I Am That Girl Now

Wednesday, November 09, 2005

Fun times, eh?

Hugs to all you guys. You rule.

First, a piece of good news that indicates that I may be getting less obsessive-compulsive where food is concerned: I ate oatmeal at my desk this morning, and got started on reading e-mail and other things. About five minutes ago I got up to go get some water, and glanced at my oatmeal bowl; son of a bitch, there's a big chunk of oatmeal still in there. I have absolutely no memory of the point at which I stopped eating; I just did it and didn't think about it. Huh. Hell of a thing.

And now, for the inevitable therapy fun... I talked to my therapist about the power/control discovery yesterday, and she thinks it's an important step. It leads to more questions, though, and more homework.

I'm trying to figure out a way to articulate the things that came up, because they all do tie together but I'm not quite clear on exactly how. I know they're related, though.

There's this thing about baby steps. I have, in the past, made mouth noises about the importance of baby steps, and to a certain extent I even believed it. The thing is, though, that I only believed in the worth of baby steps in as much as they were a means to an end, not important in and of themselves. They were important because they led to the next step; if I got stuck on a baby step, though, or found my limit there, I translated that as TERRIBLE HORRIBLE FAILURE THE WHOLE THING IS FALLING DOWN AAAAAAAHHHH.

My therapist described baby steps as more of a testing process, trying a small step and seeing how it feels-- whereas I had been seeing baby steps as a conquering process, where I conquered one step in order to move on to the next. The difference there is threefold: the goal-setting, where a baby step is a goal in and of itself versus my concept of a goal being something out there and a baby step as insignificant except regarding how far it moves me toward that goal; listening to my body and emotions, which is currently a damn near foreign concept to me; and in time, where I would push the baby step as fast as I could instead of letting it settle in and evolve naturally.

I keep looking for a new structure. My therapist caught me at it, noticed that I kept asking "What do I do now?" and trying to get her to tell me how to do things. I seem to require a structure created by other people to give me a sense of up and down, right and wrong, good and bad. Kinda flailing at the moment. I'm guessing that this is my therapist's way of gently forcing me to feel my way and re-learn how to handle life in smaller increments, figure out what my priorities actually are, instead of what I feel they ought to be, and figure out how I feel about things.

Seriously, the strongest emotions I've had for a long time are fear and shame; everything else has been sort of dull.

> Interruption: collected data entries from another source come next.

/-- One entry leaves the de-skew buffer when its queue takes it (R219). -/
def State.drainPush (s : State) (k a : Nat) : State :=
  let x := s.arr k a
  match x.drain, x.deskew with
  | some d, e :: r =>
    let q := queueOf d.b.opd.toNat
    if s.tailReady k q then
      (s.push k q { e with pushed := some (a, x.cycle) }).modArr k a (fun y => { y with deskew := r, drain := some { d with left := d.left - 1 } })
    else s
  | _, _ => s

/-- The pushes of an array in this cycle. DESIGN CHOICE (log 117): where a TEMIT and a TDRAIN of one array name one tail, the TEMIT goes first; R246 orders different arrays only. -/
def State.phPush (s : State) (k a : Nat) : State := (s.emitPush k a).drainPush k a

/-- Queue entries one drained row makes (R216). -/
def DrainRun.perRow (d : DrainRun) : Nat := if d.b.fmt = 2 ∧ 64 < d.cols then 2 else 1

/-- Whether the drain wants to read a row in this cycle. -/
def DrainRun.wants (d : DrainRun) (c : Nat) : Bool := decide (d.read < d.b.rows.toNat) && decide (d.nextRead ≤ c)

/-- The test of R219 for this cycle; DRAIN_HELD is set once per run of held cycles (R233). -/
def State.phHold (s : State) (k a : Nat) : State :=
  let x := s.arr k a
  let h := match x.drain with
    | some d => d.wants x.cycle && decide (8 ≤ d.b.opd.toNat) && decide (32 < x.deskew.length + x.conv.length + d.perRow)
    | none => false
  let s := s.setArr k a { x with held := h }
  if h && !x.held then s.flagNow k a 1 else s

/-! ## Phase 3: issue (R199 to R201) -/

/-- The length S of a ramp step (R220, R232). -/
def State.rampStepLen (s : State) (k a : Nat) : Nat := s.reg (.tcu k a) 4 / 8

/-- Bias values of a TDRAIN, read in its issue cycle (R215, R216). -/
def biasOf (v : TileStore) (cols : Nat) : List W32 :=
  (List.range cols).map (fun n => BitVec.ofNat 32 (elemOf (v.row (n / 64)).bits.toNat 32 (n % 64)))

/-- SIDE entries of a store (R191). -/
def sideOf (v : TileStore) : List Nat :=
  (List.range 256).map (fun r => let x := v.row r; x.tag.toNat + (if x.poison then 2 ^ 15 else 0))

/-- Issue a TSTREAM: latch its shape, swap the weight sets, start a ramp after 64 idle cycles (R189, R201, R208, R220). DESIGN CHOICE (log 143): such a ramp takes the place of one that still runs. -/
def State.issueStream (s : State) (k a : Nat) (cmd : TileCmd) (b : Stream) : State :=
  let x := s.arr k a
  let c := x.cycle
  let src := x.store b.opd.toNat
  let tile := decide (b.opd.toNat < 8)
  let run : StreamRun :=
    { seq := cmd.seq, pc := cmd.pc, precise := cmd.precise, b := b
      len := if tile then cfgCols src.cfg else b.km1.toNat + 1
      etype := if tile then cfgEtype src.cfg else b.etype.toNat
      se := if tile then cfgSe src.cfg else b.se }
  let x := { x with streams := x.streams ++ [run], feeding := some cmd.seq }
  let x : TileArray := if b.swap then
      { x with gens := ⟨x.nextGen, c + 1, x.wShape, x.wShadow⟩ :: x.gens, nextGen := x.nextGen + 1
               wActive := true, wActShape := x.wShape, wLoaded := false }
    else x
  let x : TileArray := if 64 ≤ x.idle then { x with ramp := some ⟨0, c + s.rampStepLen k a, 0⟩, wind := none } else x
  s.setArr k a x

/-- The SE a TDRAIN latches at issue (R98, R102). DESIGN CHOICE (log 139): SE_NEXT is read as it stands, its block poisoned or not. -/
def State.drainSe (s : State) (k : Nat) (b : Drain) (record : Nat) : BitVec 8 :=
  if b.fmt = 2 then 0
  else if b.sesrc then memGet (s.core k).dmem (record / 128 * 128 + 0x54) else b.se
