/-- Whether the engine serves context `b` before `c`: while one is still short of its share of the round, that one; of turns left over, the one served least for its share; a context with share 0 last (R378, R413; log 81). -/
def Turns.servedBefore (t : Turns) (b c : Nat) : Bool :=
  let sb := t.shares.getD b 0
  let sc := t.shares.getD c 0
  let ub := t.served.count b
  let uc := t.served.count c
  let ob := decide (ub < sb)
  let oc := decide (uc < sc)
  if ob != oc then ob
  else if ob then false
  else if sc = 0 then sb != 0 || decide (ub < uc)
  else sb != 0 && decide (ub * sc < uc * sb)

/-- Whether the engine's next turn may be context `c`'s: no other context with work comes before it (R413). -/
def State.turnOpen (s : State) (e c : Nat) : Bool :=
  s.upes.all (fun x => x.1.1 != e || x.1.2 == c || (x.2.results.isNone && (!(x.2.hasWork && s.upeRuns e x.1.2) || !(s.turnsOf e).servedBefore x.1.2 c)))

/-- A turn of the round of 16 is used (R413). -/
def State.takeTurn (s : State) (e c : Nat) : State :=
  let t := s.turnsOf e
  { s with turns := tset s.turns e { t with served := c :: t.served } }

/-- UPE_STATE (R422): a rollback under way; else the chunk in progress, the one whose turn it is. A chunk of CKPT_LAYER or RESTORE is of no pass (log 94). -/
def State.upeState (s : State) (e : Nat) : Nat :=
  let word := fun (c pass chunk : Nat) => c + pass * 64 + chunk % 2 ^ 21 * 2 ^ 11
  match (tget s.turns e {}).rolling with
  | some (c, n) => word c 4 n
  | none =>
    match s.upes.find? (fun x => x.1.1 == e && x.2.hasWork && s.upeRuns e x.1.2 && s.turnOpen e x.1.2) with
    | some ((_, c), r) => word c (match r.phase with | 1 => 1 | 2 => 1 | 3 => 2 | 4 => 3 | _ => 0) r.chunk
    | none => 0

/-- A ring configuration write of an update engine or a collective engine (R389, R424): none when it is refused. -/
def State.ringCfg (s : State) (f : FrameId) (off v : Nat) : Option State :=
  let c := (off - 0x408) / 16
  let old := s.reg f off
  let v := v - bits v 12 4 * 4096 + clampNat (bits v 12 4) 4 12 * 4096
  if v.testBit 31 && !old.testBit 31 && decide (16 ≤ s.enabledRings f) then none
  else
    let s := s.setReg f off v
    if old.testBit 31 && !v.testBit 31 then
      if h : c < 64 then
        match s.ringWaits f c h with
        | some w => some (s.dropWait w)
        | none => some s
      else some s
    else some s

/-- An event ring configuration write (R535): none when it is refused. -/
def State.evtRingCfg (s : State) (off v : Nat) : Option State :=
  let f := (off - 0x108) / 16
  let old := s.reg .revt off
  let lg := clampNat (bits v 0 5) 6 16
  let v := (if v.testBit 31 then 2 ^ 31 else 0) + lg
  if v.testBit 31 && !old.testBit 31 then
    let addr := s.reg .revt (off - 8) + 2 ^ 32 * s.reg .revt (off - 4)
    let n := 0x80 + 64 * 2 ^ lg
    let okay := if f = 0 then decide (addr + n ≤ memTop) else s.rangeLent f addr n
    if okay then
      let r := (s.setReg .revt off v).readPhys .revt 0xFF (addr + 0x40) 4
      let s := r.st.unblocked s
      let ring : RingSt := { addr := addr, log2 := lg, producer := 0, lost := 0, consumer := BitVec.ofNat 32 (leNat r.bytes), signalled := false }
      some { s with ev := { s.ev with rings := tset s.ev.rings f ring } }
    else none
  else
    let s := s.setReg .revt off v
    if v.testBit 31 then some s else some { s with ev := { s.ev with rings := tdel s.ev.rings f } }

/-! ## Links (R435, R437, R438, R457) -/

/-- A link port. -/
def State.lport (s : State) (p : Nat) : Port := tget s.links.ports p {}
/-- Replace a link port. -/
def State.setLport (s : State) (p : Nat) (x : Port) : State := { s with links := { s.links with ports := tset s.links.ports p x } }
/-- Change a link port. -/
def State.modLport (s : State) (p : Nat) (f : Port → Port) : State := s.setLport p (f (s.lport p))

/-- The ports of a mask that are UP (R438, R442). -/
def State.upPorts (s : State) (mask : Nat) : List Nat := (List.range 12).filter (fun p => mask.testBit p && (s.lport p).state == 2)

/-- Queue a message on a port. -/
def State.enqueue (s : State) (p : Nat) (m : TxMsg) : State := s.modLport p (fun x => { x with tx := x.tx ++ [m] })

/-- Something of a context moved in a region (R333). -/
def State.moved (s : State) (d c : Nat) : State := { s with active := tset s.active (d, c) (s.copyOf d) }

/-- The tag of a queued request (R430). -/
def TxMsg.tag (m : TxMsg) : Option Nat :=
  if m.vc = 0 ∨ m.vc = 2 then some (fieldAt m.bytes 0x18 4) else none

/-- A port begins to send a request: the 10 ms for its answer run from now (R417, R450). -/
def State.stampSent (s : State) (m : TxMsg) : State :=
  match m.tag with
  | none => s
  | some t =>
    let stamp := fun (l : List Outstanding) => l.map (fun o => if o.txn = t then { o with sent := some s.pm.ran } else o)
    { s with
      upes := s.upes.map (fun e => (e.1, { e.2 with outst := stamp e.2.outst }))
      links := { s.links with stages := s.links.stages.map (fun e => (e.1, e.2.map (fun g => { g with outst := stamp g.outst }))) }
      host := { s.host with scans := s.host.scans.map (fun x => { x with outst := stamp x.outst }) } }

/-- A queued request has no port left to go by: a stage it belongs to is LINK_FAILED at once (R442, R450); for any other sender it counts as sent now, without an answer. -/
def State.unsent (s : State) (m : TxMsg) : State :=
  let mine := fun (g : Stage) => g.outst.any (fun o => m.tag == some o.txn)
  let s := s.stampSent m
  { s with links := { s.links with stages := s.links.stages.map (fun e =>
      (e.1, e.2.map (fun g => if mine g then { g with phase := 4, code := 14, detail := 0, outst := [] } else g))) } }

/-- A forwarded record that finds no route, or is refused (R524). -/
def State.forwardLost (s : State) : State := s.setReg .revt 0x804 ((s.reg .revt 0x804 + 1) % 2 ^ 32)

/-- Send the messages of a port that went DOWN on the other ports of their masks; one without an UP port is not sent, and a forwarded record is then lost (R438, R442, R524). -/
def State.requeue (s : State) : List TxMsg → State
  | [] => s
  | m :: r =>
    match s.upPorts m.mask with
    | p :: _ => (s.enqueue p m).requeue r
    | [] => (if fieldAt m.bytes 0 1 % 16 = 7 then s.forwardLost else s.unsent m).requeue r

/-- The shells of a port's lanes when it goes DOWN: no lane is UP or in training, a dropped one stays FAILED (R437, R439; log 57). -/
def State.lanesDown (s : State) (p : Nat) : State :=
  (List.range 8).foldl (fun s l =>
    let v := s.reg (.lane p l) 0
    if v % 8 = 0 ∨ v % 8 = 7 then s else s.setReg (.lane p l) 0 (v - v % 8)) s

/-- A port goes DOWN (R437, R438): its lanes with it, its queue moves to other ports, its replay buffer is lost, its next link-up starts from sequence 0. -/
def State.portDown (s : State) (p : Nat) : State :=
  let q := (s.lport p).tx
  let x := s.lport p
  let s : State := { s with links := { s.links with fec := tdelWhere s.links.fec (fun k => k.1 == p) } }
  (s.setLport p { trainStart := x.trainStart, lastTry := x.lastTry, rx := x.rx }).lanesDown p |>.requeue q

/-- The lost last lane of a port: DOWN, flag and alarm (R437). -/
def State.linkDown (s : State) (p : Nat) : State := (s.portDown p).flagEvent (.port p) 0x10 2 0x108 0xFF []

/-- Training starts from the present postmark, latches LNK_LANEMASK and puts the lanes into DETECT (log 57); ports stay DOWN until SELF_ID (R440, R457). `keep`: a retrain that keeps the replay buffer. -/
def State.startTraining (s : State) (p : Nat) (keep : Bool) : State :=
  if s.links.selfId.isNone then s
  else
    let allow := s.reg (.port p) 8 % 256
    let s := (List.range 8).foldl (fun s l => if allow.testBit l then s.setReg (.lane p l) 0 (s.reg (.lane p l) 0 - s.reg (.lane p l) 0 % 8 + 1) else s) s
    s.modLport p (fun x =>
      { (if keep then x else { tx := x.tx, rx := x.rx, asked := x.asked }) with
          state := 1, lanes := 0, allow := allow, retraining := keep, trainStart := s.pm.ran, lastTry := s.pm.ran })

I honestly don't know where my priorities are because I can't tell based on positive emotions about them. I'm feeling pretty vulnerable now, and panicky, because now there's no telling where the hell I'm going to end up. Like I'm drifting, like there's a hole in my life. I can see where people look for a quick fix from this, because I'm used to having a distinct purpose in life and just living is very odd. I sat on the train this morning thinking that perhaps having a baby would help, at which point it occurred to me that a) that would be a very sucky reason to bring new life into the world, b) we're still just not ready for it, and c) my history of avoiding my problems by embracing new roles as What I Am Going To Do With My Life indicates that I'd turn into SuperMom and fall right back into my desperate search for perfection, only in this case harming a kid while doing it instead of just myself. Oy. What a supremely bad idea.

I have a friend who does this, by the way, which is why I recognized the pattern. She responded to a divorce and going onto Prozac by throwing herself head-on into another marriage, this time with a child that came along with the husband, and by adopting a myriad of pets. She always thinks she needs another pet, and keeps talking about having another baby, when it's clear that the pressures of the life she already has are just crushing her.

I'm just putting this all together. I guess in a way it's like escaping an abusive relationship (with myself! ha!) or a lousy work situation or a strict religion; it's a relief, don't get me wrong, but the lack of clear-cut direction is very disconcerting. Trust myself? When I was told for years that I had the wrong priorities, when I sometimes really want Doritos, when I've spent so long fighting myself that I don't even know what I really want?

Gah. So weird.

The up side is that I think it might be possible to get through this and come out as a functioning, relaxed version of myself. Gotta tell ya, that will be odd. Possibly as odd as looking in the mirror and not recognizing myself by the end of my months of weight loss. I mean, I don't remember a time when I wasn't stressed out and when disapproval didn't crush me like a bug. I don't remember trusting myself or being confident without having a corresponding achievement so that I could feel "permission" to be confident and to like myself.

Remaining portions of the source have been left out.